The general’s aides were clearly dismissive of civilian oversight of the war and the general himself ridiculed Vice President Biden with a one-liner when he said: “Are you asking about Vice President Biden?” And then added “… Who’s that?” McChrystal held a grudge against Biden because he opposed the surge that McChrystal had proposed in support of his new counter-insurgency strategy to rescue the failing war to which Obama had agreed over Biden’s objections.
The article goes on to say that McChrystal’s staff derided Jim Jones by calling him a “clown” who remains stuck in 1985. McChrystal is reported to have called Richard Holbrooke, the special envoy to Afghanistan and Pakistan, as a “wounded animal” because Holbrooke “keeps hearing about rumors that he’s going to be fired”. An aide quoted Gen. McChrystal as saying “Oh, not another e-mail from Holbrooke… I don’t even want to open it”, when he saw a message from special envoy Richard Holbrooke.
The article talks of the general’s disdain for U.S. Ambassador to Afghanistan Karl Eikenberry, a retired general himself. Despite denials, they both had sharp policy differences. When Eikenberry questioned the trustworthiness of Karzai in a confidential cable to Washington that was leaked, McChrystal is quoted as having said of Eikenberry: “Here’s one that covers his flank for the history books”. Eikenberry drew the general’s ire because he too opposed additional troops for Afghanistan. McChrystal stood behind Karzai and remained his only channel of communication with Washington because Karzai is not even on speaking terms with Ambassador Eikenberry and Holbrooke. The only person who received good reviews by the general’s team was Secretary Clinton.

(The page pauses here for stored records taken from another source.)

-- ==== Sys2Proof/Machine/Core.lean ====
section
/-! DEFINITION. The machine that the host runs. -/

def Sys2Proof.core : Host.Core :=
  { State := Sys2Proof.Machine.State, Fault := Sys2Proof.Machine.Fault, Refusal := Sys2Proof.Machine.Refusal,
    step := Sys2Proof.Machine.step, reset := Sys2Proof.Machine.State.reset }
end

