/-- QUARANTINE_IN (R10, R11) and QUARANTINE_OUT (R12): an entry is appended at the tail and the bay becomes EMPTY, and
an entry is removed with the order of the others kept. -/
def Obligations.QuarantineRequests : Prop :=
  (∀ (s : State) (f : RequestFrame) (p : TerminalNo) (b : BayNo),
    s.Evaluates 4 f p → s.isBay = true → f.bay.toNat = b.val →
    let u := s.asked 4 f p
    let refused := fun why : Reason => exec (.quarantineIn f) s = .next (s.refusing 4 f p why)
    let enters := fun (tag : Option Tag) (why : QuarantineReason) (counted : Tally1) => ∃ t : State,
      exec (.quarantineIn f) s = .next t ∧ (t.bay b).slot = .empty ∧ s.OthersStay t b ∧
        t.store = s.store ++ [{ tag := tag, bay := b, reason := why, time := s.startup.nodeTime }] ∧
        t.tally.t1 = counted ∧
        (s.store.length + 1 = s.capacity → s.Raised t .quarantineFull .none none) ∧
        (s.store.length + 1 ≠ s.capacity → t.latch = s.latch) ∧
        t.link.replies = s.link.replies.set p.val (some (s.replyDone 4 f [])) p.isLt ∧
        t = { u with bays := t.bays, store := t.store, latch := t.latch, lamps := t.lamps
                     tally := { u.tally with t1 := t.tally.t1 }
                     link := { u.link with replies := t.link.replies } }
    (∀ (r : Record) (why : EndCause), (s.bay b).slot = .pack .rejected r → r.endCause = some why →
      (s.bay b).latest.presence = false → enters (some r.tag) (.ended why)
        { s.tally.t1 with quarantined := min (s.tally.t1.quarantined + 1) 4294967295 }) ∧
    ((s.bay b).slot = .orphan → (s.bay b).latest.presence = false →
      (s.l1Count + 1 ≤ s.capacity → enters none .orphan
        { s.tally.t1 with quarantinedOrphans := min (s.tally.t1.quarantinedOrphans + 1) 4294967295 }) ∧
      (s.capacity < s.l1Count + 1 → refused .quarantineFull)) ∧
    ((s.bay b).slot = .orphan ∨ (∃ r, (s.bay b).slot = .pack .rejected r) → (s.bay b).latest.presence = true →
      refused .notClear) ∧
    ((s.bay b).slot ≠ .orphan → (∀ r, (s.bay b).slot ≠ .pack .rejected r) → refused .bayState)) ∧
  (∀ (s : State) (f : RequestFrame) (p : TerminalNo), s.Evaluates 5 f p → s.isBay = true → f.bay = 15 →
    let u := s.asked 5 f p
    let leaves := fun rest : List QuarantineEntry => ∃ t : State, exec (.quarantineOut f) s = .next t ∧
      t.store = rest ∧ t.link.replies = s.link.replies.set p.val (some (s.replyDone 5 f [])) p.isLt ∧
      t = { u with store := t.store, link := { u.link with replies := t.link.replies } }
    let refused := exec (.quarantineOut f) s = .next (s.refusing 5 f p .notFound)
    (f.tag ≠ 0 →
      (∀ (l m : List QuarantineEntry) (e : QuarantineEntry), s.store = l ++ e :: m → e.tag = some f.tag →
        (∀ i ∈ l, i.tag ≠ some f.tag) → leaves (l ++ m)) ∧
      ((∀ i ∈ s.store, i.tag ≠ some f.tag) → refused)) ∧
    (f.tag = 0 →
      (∀ (l m : List QuarantineEntry) (e : QuarantineEntry), s.store = l ++ e :: m → l.length = f.index.toNat →
        (e.tag = none → leaves (l ++ m)) ∧ (e.tag ≠ none → refused)) ∧
      (s.store.length ≤ f.index.toNat → refused)))

/-- ALARM_RESET (R138, R139, R140, R122): refused while a source is at pre or higher; accepted, the zone is NORMAL with
the memories of every source cleared and the grades kept, a fire_exposed record is rejected when the zone was FIRE, and a
SHRED node's FLOOD becomes PURGING. -/
def Obligations.AlarmResetEndsTheAlarm : Prop :=
  ∀ (s : State) (f : RequestFrame) (p : TerminalNo), s.Evaluates 7 f p → f.bay = 15 →
    ((∃ x ∈ s.fire.sources, x.grade ≠ .none) → exec (.alarmReset f) s = .next (s.refusing 7 f p .notClear)) ∧
    ((∀ x ∈ s.fire.sources, x.grade = .none) → ∃ t : State, exec (.alarmReset f) s = .next t ∧
      let u := s.asked 7 f p
      let ends := s.isBay = true ∧ s.fire.zone = .fire
      t.fire = { s.fire with
        zone := .normal, clearCount := 0, fireRelay := false, preRelay := false, channels := t.fire.channels
        bayHeat := { s.fire.bayHeat with preMem := 31, fireMem := 31, run := none } } ∧
      (∀ c : Fin 4, t.fire.channels[c] = { s.fire.channels[c] with source :=
        { (s.fire.channels[c]).source with preMem := 31, fireMem := 31, run := none } }) ∧
      t.tally.t6 = { u.tally.t6 with
        alarmResets := min (u.tally.t6.alarmResets + 1) 4294967295, handoffDropped := t.tally.t6.handoffDropped } ∧
      (ends → (∀ (b : BayNo) (st : PackState) (r : Record), (s.bay b).slot = .pack st r → r.fireExposed = true →
          st = .admitted ∨ st = .discharging ∨ (∃ c, st = .held c) ∨ st = .resting ∨ st = .safe →
          (t.bay b).slot = .pack .rejected { r with setpoint := 0, endCause := some .fireExposed } ∧
          (t.bay b).contactor = false ∧ (t.bay b).sink = 0 ∧ (t.bay b).restTimer = none ∧ (t.bay b).backoff = none) ∧
        (s.tally.t1.rejected ≤ 4294967295 → t.tally.t1 = { s.tally.t1 with
          rejected := min (s.tally.t1.rejected + s.countBays Slot.exposed) 4294967295 }) ∧
        t.link.replies = s.link.replies.set p.val
          (some (s.replyDone 7 f [0, byteOf (s.countBays Slot.exposed)])) p.isLt) ∧
      (¬ ends → t.tally.t1 = s.tally.t1 ∧
        t.link.replies = s.link.replies.set p.val (some (s.replyDone 7 f [0, 0])) p.isLt) ∧
      (s.isShred = true → s.atmos.state = .flood →
        t.atmos = { s.atmos with state := .purging, purge := true, flood := false, qualify := 0, stageTimer := some 0
                                 slow := false, loss := false } ∧
        t.tally.t5 = { s.tally.t5 with purgeEntries := min (s.tally.t5.purgeEntries + 1) 4294967295 }) ∧
      (s.isShred = false ∨ s.atmos.state ≠ .flood → t.atmos = s.atmos ∧ t.tally.t5 = s.tally.t5) ∧
      t.view = { s.view with lineFire := t.lineFireNow, linePre := t.linePreNow } ∧
      (s.view.lineFire = true ∨ t.view.lineFire = false → t.feed = s.feed ∧ t.link.fifo = s.link.fifo ∧
        t.tally.t6.handoffDropped = u.tally.t6.handoffDropped ∧
        ∀ b : BayNo, (s.bay b).slot.exposed = false ∨ ¬ ends → t.bay b = s.bay b) ∧
      t = { u with fire := t.fire, bays := t.bays, atmos := t.atmos, feed := t.feed, view := t.view, lamps := t.lamps
                   tally := { u.tally with t1 := t.tally.t1, t5 := t.tally.t5, t6 := t.tally.t6 }
                   link := { u.link with replies := t.link.replies, fifo := t.link.fifo } })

Although McChrystal issued a public apology and telephoned all those who were the objects of his scorn, except the president, it did not carry much weight. Eric Bates, the magazine’s editor, said Gen. McChrystal did not dispute the quotes when these were sent to him as part of fact checking process before publication. He did not issue any clarification either. This only indicates that he wanted the comments to be published and thought he would get away by issuing an apology later.

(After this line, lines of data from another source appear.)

/-! ### setBay -/

@[simp] theorem State.setBay_startup (s : State) (b : BayNo) (x : Bay) : (s.setBay b x).startup = s.startup := rfl
@[simp] theorem State.setBay_store (s : State) (b : BayNo) (x : Bay) : (s.setBay b x).store = s.store := rfl
@[simp] theorem State.setBay_unaccounted (s : State) (b : BayNo) (x : Bay) : (s.setBay b x).unaccounted = s.unaccounted := rfl
@[simp] theorem State.setBay_headroom (s : State) (b : BayNo) (x : Bay) : (s.setBay b x).headroom = s.headroom := rfl
@[simp] theorem State.setBay_handoff (s : State) (b : BayNo) (x : Bay) : (s.setBay b x).handoff = s.handoff := rfl
@[simp] theorem State.setBay_chute (s : State) (b : BayNo) (x : Bay) : (s.setBay b x).chute = s.chute := rfl
@[simp] theorem State.setBay_feed (s : State) (b : BayNo) (x : Bay) : (s.setBay b x).feed = s.feed := rfl
@[simp] theorem State.setBay_atmos (s : State) (b : BayNo) (x : Bay) : (s.setBay b x).atmos = s.atmos := rfl
@[simp] theorem State.setBay_fire (s : State) (b : BayNo) (x : Bay) : (s.setBay b x).fire = s.fire := rfl
@[simp] theorem State.setBay_latch (s : State) (b : BayNo) (x : Bay) : (s.setBay b x).latch = s.latch := rfl
@[simp] theorem State.setBay_view (s : State) (b : BayNo) (x : Bay) : (s.setBay b x).view = s.view := rfl
@[simp] theorem State.setBay_faults (s : State) (b : BayNo) (x : Bay) : (s.setBay b x).faults = s.faults := rfl
@[simp] theorem State.setBay_link (s : State) (b : BayNo) (x : Bay) : (s.setBay b x).link = s.link := rfl
@[simp] theorem State.setBay_peers (s : State) (b : BayNo) (x : Bay) : (s.setBay b x).peers = s.peers := rfl
@[simp] theorem State.setBay_filter (s : State) (b : BayNo) (x : Bay) : (s.setBay b x).filter = s.filter := rfl
@[simp] theorem State.setBay_requests (s : State) (b : BayNo) (x : Bay) : (s.setBay b x).requests = s.requests := rfl
@[simp] theorem State.setBay_tally (s : State) (b : BayNo) (x : Bay) : (s.setBay b x).tally = s.tally := rfl
@[simp] theorem State.setBay_lamps (s : State) (b : BayNo) (x : Bay) : (s.setBay b x).lamps = s.lamps := rfl
@[simp] theorem State.setBay_pending (s : State) (b : BayNo) (x : Bay) : (s.setBay b x).pending = s.pending := rfl

/-! ### mapBays -/

@[simp] theorem State.mapBays_startup (s : State) (f : Bay → Bay) : (s.mapBays f).startup = s.startup := rfl
@[simp] theorem State.mapBays_store (s : State) (f : Bay → Bay) : (s.mapBays f).store = s.store := rfl
@[simp] theorem State.mapBays_unaccounted (s : State) (f : Bay → Bay) : (s.mapBays f).unaccounted = s.unaccounted := rfl
@[simp] theorem State.mapBays_headroom (s : State) (f : Bay → Bay) : (s.mapBays f).headroom = s.headroom := rfl
@[simp] theorem State.mapBays_handoff (s : State) (f : Bay → Bay) : (s.mapBays f).handoff = s.handoff := rfl
@[simp] theorem State.mapBays_chute (s : State) (f : Bay → Bay) : (s.mapBays f).chute = s.chute := rfl
@[simp] theorem State.mapBays_feed (s : State) (f : Bay → Bay) : (s.mapBays f).feed = s.feed := rfl
@[simp] theorem State.mapBays_atmos (s : State) (f : Bay → Bay) : (s.mapBays f).atmos = s.atmos := rfl
@[simp] theorem State.mapBays_fire (s : State) (f : Bay → Bay) : (s.mapBays f).fire = s.fire := rfl
@[simp] theorem State.mapBays_latch (s : State) (f : Bay → Bay) : (s.mapBays f).latch = s.latch := rfl
@[simp] theorem State.mapBays_view (s : State) (f : Bay → Bay) : (s.mapBays f).view = s.view := rfl
@[simp] theorem State.mapBays_faults (s : State) (f : Bay → Bay) : (s.mapBays f).faults = s.faults := rfl
@[simp] theorem State.mapBays_link (s : State) (f : Bay → Bay) : (s.mapBays f).link = s.link := rfl
@[simp] theorem State.mapBays_peers (s : State) (f : Bay → Bay) : (s.mapBays f).peers = s.peers := rfl
@[simp] theorem State.mapBays_filter (s : State) (f : Bay → Bay) : (s.mapBays f).filter = s.filter := rfl
@[simp] theorem State.mapBays_requests (s : State) (f : Bay → Bay) : (s.mapBays f).requests = s.requests := rfl
@[simp] theorem State.mapBays_tally (s : State) (f : Bay → Bay) : (s.mapBays f).tally = s.tally := rfl
@[simp] theorem State.mapBays_lamps (s : State) (f : Bay → Bay) : (s.mapBays f).lamps = s.lamps := rfl
@[simp] theorem State.mapBays_pending (s : State) (f : Bay → Bay) : (s.mapBays f).pending = s.pending := rfl

/-! ### onT1 -/

@[simp] theorem State.onT1_startup (s : State) (f : Tally1 → Tally1) : (s.onT1 f).startup = s.startup := rfl
@[simp] theorem State.onT1_bays (s : State) (f : Tally1 → Tally1) : (s.onT1 f).bays = s.bays := rfl
@[simp] theorem State.onT1_store (s : State) (f : Tally1 → Tally1) : (s.onT1 f).store = s.store := rfl
@[simp] theorem State.onT1_unaccounted (s : State) (f : Tally1 → Tally1) : (s.onT1 f).unaccounted = s.unaccounted := rfl
@[simp] theorem State.onT1_headroom (s : State) (f : Tally1 → Tally1) : (s.onT1 f).headroom = s.headroom := rfl
@[simp] theorem State.onT1_handoff (s : State) (f : Tally1 → Tally1) : (s.onT1 f).handoff = s.handoff := rfl
@[simp] theorem State.onT1_chute (s : State) (f : Tally1 → Tally1) : (s.onT1 f).chute = s.chute := rfl
@[simp] theorem State.onT1_feed (s : State) (f : Tally1 → Tally1) : (s.onT1 f).feed = s.feed := rfl
@[simp] theorem State.onT1_atmos (s : State) (f : Tally1 → Tally1) : (s.onT1 f).atmos = s.atmos := rfl
@[simp] theorem State.onT1_fire (s : State) (f : Tally1 → Tally1) : (s.onT1 f).fire = s.fire := rfl
@[simp] theorem State.onT1_latch (s : State) (f : Tally1 → Tally1) : (s.onT1 f).latch = s.latch := rfl
@[simp] theorem State.onT1_view (s : State) (f : Tally1 → Tally1) : (s.onT1 f).view = s.view := rfl
@[simp] theorem State.onT1_faults (s : State) (f : Tally1 → Tally1) : (s.onT1 f).faults = s.faults := rfl
@[simp] theorem State.onT1_link (s : State) (f : Tally1 → Tally1) : (s.onT1 f).link = s.link := rfl
@[simp] theorem State.onT1_peers (s : State) (f : Tally1 → Tally1) : (s.onT1 f).peers = s.peers := rfl
@[simp] theorem State.onT1_filter (s : State) (f : Tally1 → Tally1) : (s.onT1 f).filter = s.filter := rfl
@[simp] theorem State.onT1_requests (s : State) (f : Tally1 → Tally1) : (s.onT1 f).requests = s.requests := rfl
@[simp] theorem State.onT1_lamps (s : State) (f : Tally1 → Tally1) : (s.onT1 f).lamps = s.lamps := rfl
@[simp] theorem State.onT1_pending (s : State) (f : Tally1 → Tally1) : (s.onT1 f).pending = s.pending := rfl
@[simp] theorem State.onT1_bay (s : State) (f : Tally1 → Tally1) (k : BayNo) : (s.onT1 f).bay k = s.bay k := by
  simp [State.bay]

/-! ### onT2 -/

@[simp] theorem State.onT2_startup (s : State) (f : Tally2 → Tally2) : (s.onT2 f).startup = s.startup := rfl
@[simp] theorem State.onT2_bays (s : State) (f : Tally2 → Tally2) : (s.onT2 f).bays = s.bays := rfl
@[simp] theorem State.onT2_store (s : State) (f : Tally2 → Tally2) : (s.onT2 f).store = s.store := rfl
@[simp] theorem State.onT2_unaccounted (s : State) (f : Tally2 → Tally2) : (s.onT2 f).unaccounted = s.unaccounted := rfl
@[simp] theorem State.onT2_headroom (s : State) (f : Tally2 → Tally2) : (s.onT2 f).headroom = s.headroom := rfl
@[simp] theorem State.onT2_handoff (s : State) (f : Tally2 → Tally2) : (s.onT2 f).handoff = s.handoff := rfl
@[simp] theorem State.onT2_chute (s : State) (f : Tally2 → Tally2) : (s.onT2 f).chute = s.chute := rfl
@[simp] theorem State.onT2_feed (s : State) (f : Tally2 → Tally2) : (s.onT2 f).feed = s.feed := rfl
@[simp] theorem State.onT2_atmos (s : State) (f : Tally2 → Tally2) : (s.onT2 f).atmos = s.atmos := rfl
@[simp] theorem State.onT2_fire (s : State) (f : Tally2 → Tally2) : (s.onT2 f).fire = s.fire := rfl
@[simp] theorem State.onT2_latch (s : State) (f : Tally2 → Tally2) : (s.onT2 f).latch = s.latch := rfl
@[simp] theorem State.onT2_view (s : State) (f : Tally2 → Tally2) : (s.onT2 f).view = s.view := rfl
@[simp] theorem State.onT2_faults (s : State) (f : Tally2 → Tally2) : (s.onT2 f).faults = s.faults := rfl
@[simp] theorem State.onT2_link (s : State) (f : Tally2 → Tally2) : (s.onT2 f).link = s.link := rfl
@[simp] theorem State.onT2_peers (s : State) (f : Tally2 → Tally2) : (s.onT2 f).peers = s.peers := rfl
@[simp] theorem State.onT2_filter (s : State) (f : Tally2 → Tally2) : (s.onT2 f).filter = s.filter := rfl
@[simp] theorem State.onT2_requests (s : State) (f : Tally2 → Tally2) : (s.onT2 f).requests = s.requests := rfl
@[simp] theorem State.onT2_lamps (s : State) (f : Tally2 → Tally2) : (s.onT2 f).lamps = s.lamps := rfl
@[simp] theorem State.onT2_pending (s : State) (f : Tally2 → Tally2) : (s.onT2 f).pending = s.pending := rfl
@[simp] theorem State.onT2_bay (s : State) (f : Tally2 → Tally2) (k : BayNo) : (s.onT2 f).bay k = s.bay k := by
  simp [State.bay]

/-! ### onT3 -/

@[simp] theorem State.onT3_startup (s : State) (f : Tally3 → Tally3) : (s.onT3 f).startup = s.startup := rfl
@[simp] theorem State.onT3_bays (s : State) (f : Tally3 → Tally3) : (s.onT3 f).bays = s.bays := rfl
@[simp] theorem State.onT3_store (s : State) (f : Tally3 → Tally3) : (s.onT3 f).store = s.store := rfl
@[simp] theorem State.onT3_unaccounted (s : State) (f : Tally3 → Tally3) : (s.onT3 f).unaccounted = s.unaccounted := rfl
@[simp] theorem State.onT3_headroom (s : State) (f : Tally3 → Tally3) : (s.onT3 f).headroom = s.headroom := rfl
@[simp] theorem State.onT3_handoff (s : State) (f : Tally3 → Tally3) : (s.onT3 f).handoff = s.handoff := rfl
@[simp] theorem State.onT3_chute (s : State) (f : Tally3 → Tally3) : (s.onT3 f).chute = s.chute := rfl
@[simp] theorem State.onT3_feed (s : State) (f : Tally3 → Tally3) : (s.onT3 f).feed = s.feed := rfl
@[simp] theorem State.onT3_atmos (s : State) (f : Tally3 → Tally3) : (s.onT3 f).atmos = s.atmos := rfl
@[simp] theorem State.onT3_fire (s : State) (f : Tally3 → Tally3) : (s.onT3 f).fire = s.fire := rfl
@[simp] theorem State.onT3_latch (s : State) (f : Tally3 → Tally3) : (s.onT3 f).latch = s.latch := rfl
@[simp] theorem State.onT3_view (s : State) (f : Tally3 → Tally3) : (s.onT3 f).view = s.view := rfl
@[simp] theorem State.onT3_faults (s : State) (f : Tally3 → Tally3) : (s.onT3 f).faults = s.faults := rfl
@[simp] theorem State.onT3_link (s : State) (f : Tally3 → Tally3) : (s.onT3 f).link = s.link := rfl
@[simp] theorem State.onT3_peers (s : State) (f : Tally3 → Tally3) : (s.onT3 f).peers = s.peers := rfl
@[simp] theorem State.onT3_filter (s : State) (f : Tally3 → Tally3) : (s.onT3 f).filter = s.filter := rfl
@[simp] theorem State.onT3_requests (s : State) (f : Tally3 → Tally3) : (s.onT3 f).requests = s.requests := rfl
@[simp] theorem State.onT3_lamps (s : State) (f : Tally3 → Tally3) : (s.onT3 f).lamps = s.lamps := rfl
@[simp] theorem State.onT3_pending (s : State) (f : Tally3 → Tally3) : (s.onT3 f).pending = s.pending := rfl
@[simp] theorem State.onT3_bay (s : State) (f : Tally3 → Tally3) (k : BayNo) : (s.onT3 f).bay k = s.bay k := by
  simp [State.bay]

/-! ### onT4 -/

@[simp] theorem State.onT4_startup (s : State) (f : Tally4 → Tally4) : (s.onT4 f).startup = s.startup := rfl
@[simp] theorem State.onT4_bays (s : State) (f : Tally4 → Tally4) : (s.onT4 f).bays = s.bays := rfl
@[simp] theorem State.onT4_store (s : State) (f : Tally4 → Tally4) : (s.onT4 f).store = s.store := rfl
@[simp] theorem State.onT4_unaccounted (s : State) (f : Tally4 → Tally4) : (s.onT4 f).unaccounted = s.unaccounted := rfl
@[simp] theorem State.onT4_headroom (s : State) (f : Tally4 → Tally4) : (s.onT4 f).headroom = s.headroom := rfl
@[simp] theorem State.onT4_handoff (s : State) (f : Tally4 → Tally4) : (s.onT4 f).handoff = s.handoff := rfl
@[simp] theorem State.onT4_chute (s : State) (f : Tally4 → Tally4) : (s.onT4 f).chute = s.chute := rfl
@[simp] theorem State.onT4_feed (s : State) (f : Tally4 → Tally4) : (s.onT4 f).feed = s.feed := rfl
@[simp] theorem State.onT4_atmos (s : State) (f : Tally4 → Tally4) : (s.onT4 f).atmos = s.atmos := rfl
@[simp] theorem State.onT4_fire (s : State) (f : Tally4 → Tally4) : (s.onT4 f).fire = s.fire := rfl
@[simp] theorem State.onT4_latch (s : State) (f : Tally4 → Tally4) : (s.onT4 f).latch = s.latch := rfl
@[simp] theorem State.onT4_view (s : State) (f : Tally4 → Tally4) : (s.onT4 f).view = s.view := rfl
@[simp] theorem State.onT4_faults (s : State) (f : Tally4 → Tally4) : (s.onT4 f).faults = s.faults := rfl
@[simp] theorem State.onT4_link (s : State) (f : Tally4 → Tally4) : (s.onT4 f).link = s.link := rfl
@[simp] theorem State.onT4_peers (s : State) (f : Tally4 → Tally4) : (s.onT4 f).peers = s.peers := rfl
@[simp] theorem State.onT4_filter (s : State) (f : Tally4 → Tally4) : (s.onT4 f).filter = s.filter := rfl
@[simp] theorem State.onT4_requests (s : State) (f : Tally4 → Tally4) : (s.onT4 f).requests = s.requests := rfl
@[simp] theorem State.onT4_lamps (s : State) (f : Tally4 → Tally4) : (s.onT4 f).lamps = s.lamps := rfl
@[simp] theorem State.onT4_pending (s : State) (f : Tally4 → Tally4) : (s.onT4 f).pending = s.pending := rfl
@[simp] theorem State.onT4_bay (s : State) (f : Tally4 → Tally4) (k : BayNo) : (s.onT4 f).bay k = s.bay k := by
  simp [State.bay]

/-! ### onT5 -/

@[simp] theorem State.onT5_startup (s : State) (f : Tally5 → Tally5) : (s.onT5 f).startup = s.startup := rfl
@[simp] theorem State.onT5_bays (s : State) (f : Tally5 → Tally5) : (s.onT5 f).bays = s.bays := rfl
@[simp] theorem State.onT5_store (s : State) (f : Tally5 → Tally5) : (s.onT5 f).store = s.store := rfl
@[simp] theorem State.onT5_unaccounted (s : State) (f : Tally5 → Tally5) : (s.onT5 f).unaccounted = s.unaccounted := rfl
@[simp] theorem State.onT5_headroom (s : State) (f : Tally5 → Tally5) : (s.onT5 f).headroom = s.headroom := rfl
@[simp] theorem State.onT5_handoff (s : State) (f : Tally5 → Tally5) : (s.onT5 f).handoff = s.handoff := rfl
@[simp] theorem State.onT5_chute (s : State) (f : Tally5 → Tally5) : (s.onT5 f).chute = s.chute := rfl
@[simp] theorem State.onT5_feed (s : State) (f : Tally5 → Tally5) : (s.onT5 f).feed = s.feed := rfl
@[simp] theorem State.onT5_atmos (s : State) (f : Tally5 → Tally5) : (s.onT5 f).atmos = s.atmos := rfl
@[simp] theorem State.onT5_fire (s : State) (f : Tally5 → Tally5) : (s.onT5 f).fire = s.fire := rfl
@[simp] theorem State.onT5_latch (s : State) (f : Tally5 → Tally5) : (s.onT5 f).latch = s.latch := rfl
@[simp] theorem State.onT5_view (s : State) (f : Tally5 → Tally5) : (s.onT5 f).view = s.view := rfl
@[simp] theorem State.onT5_faults (s : State) (f : Tally5 → Tally5) : (s.onT5 f).faults = s.faults := rfl
@[simp] theorem State.onT5_link (s : State) (f : Tally5 → Tally5) : (s.onT5 f).link = s.link := rfl
@[simp] theorem State.onT5_peers (s : State) (f : Tally5 → Tally5) : (s.onT5 f).peers = s.peers := rfl
@[simp] theorem State.onT5_filter (s : State) (f : Tally5 → Tally5) : (s.onT5 f).filter = s.filter := rfl
@[simp] theorem State.onT5_requests (s : State) (f : Tally5 → Tally5) : (s.onT5 f).requests = s.requests := rfl
@[simp] theorem State.onT5_lamps (s : State) (f : Tally5 → Tally5) : (s.onT5 f).lamps = s.lamps := rfl
@[simp] theorem State.onT5_pending (s : State) (f : Tally5 → Tally5) : (s.onT5 f).pending = s.pending := rfl
@[simp] theorem State.onT5_bay (s : State) (f : Tally5 → Tally5) (k : BayNo) : (s.onT5 f).bay k = s.bay k := by
  simp [State.bay]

A furious Obama ordered McChrystal to report to Washington. He was summoned to the White House to explain his conduct in a one-to-one meeting with the president. After giving him a hearing the president asked him to resign, telling him that the general had lost his confidence. General Petraeus was immediately assigned the command in Afghanistan in place of McChrystal, who was told not to return to Kabul.
Many in Washington were demanding his head after the story broke. His allies were hoping that after being scolded he would be allowed to return and finish his job so the mission is not jeopardized. But every one agreed that this was an inexcusable blunder that betrayed in the general a streak of defiance and immaturity that led to a totally unwarranted distraction at a time when Obama’s war was in doldrums, with McChrystal failing to turn things around.
McChrystal was chided by the president last year also when, in a speech in London shortly after his strategic assessment became public, he indirectly criticized Joe Biden for advocating a scaled-back war effort in Afghanistan.
The White House also suspected him of leaking to the media last fall his Afghanistan strategy document that argued for additional troops, even before Obama could evaluate it and make a judgment. This was believed to have been done to pressurize Obama with calls from the Congress, media and opinion makers to concede to his demand. An angry White House made muted accusations of insubordination.
One reason why Obama acted so promptly to boot out McChrystal was his fear that the McChrystal episode symbolized a far more serious problem that threatened the effectiveness of U.S. military and lay at the bottom of a failed war in Afghanistan – the deep fissures between his civilian leadership and the military hierarchy. It was important for him to deal with this problem and send a message to the military that as an institution it must respect the civilian leadership and submit to the principle of civilian control over the military, which, as he said, is the “core principle of our democracy”.
President Obama assumed office without much of a dispassionate and objective assessment of the war in Afghanistan. His briefings during the transition came from Bush appointees, including Robert Gates, and were apparently colored by the neo-con agenda. Since he had committed to continue pursuing the Afghan war as candidate Obama, more out of his need to sound patriotic in the face of his rival McCain’s promise for a hundred year war than out of his own conviction about need for that war, he was left with limited choices upon entering the White House. He opted to retain Robert Gates as his secretary of defence for the sake of continuity and to oversee the war.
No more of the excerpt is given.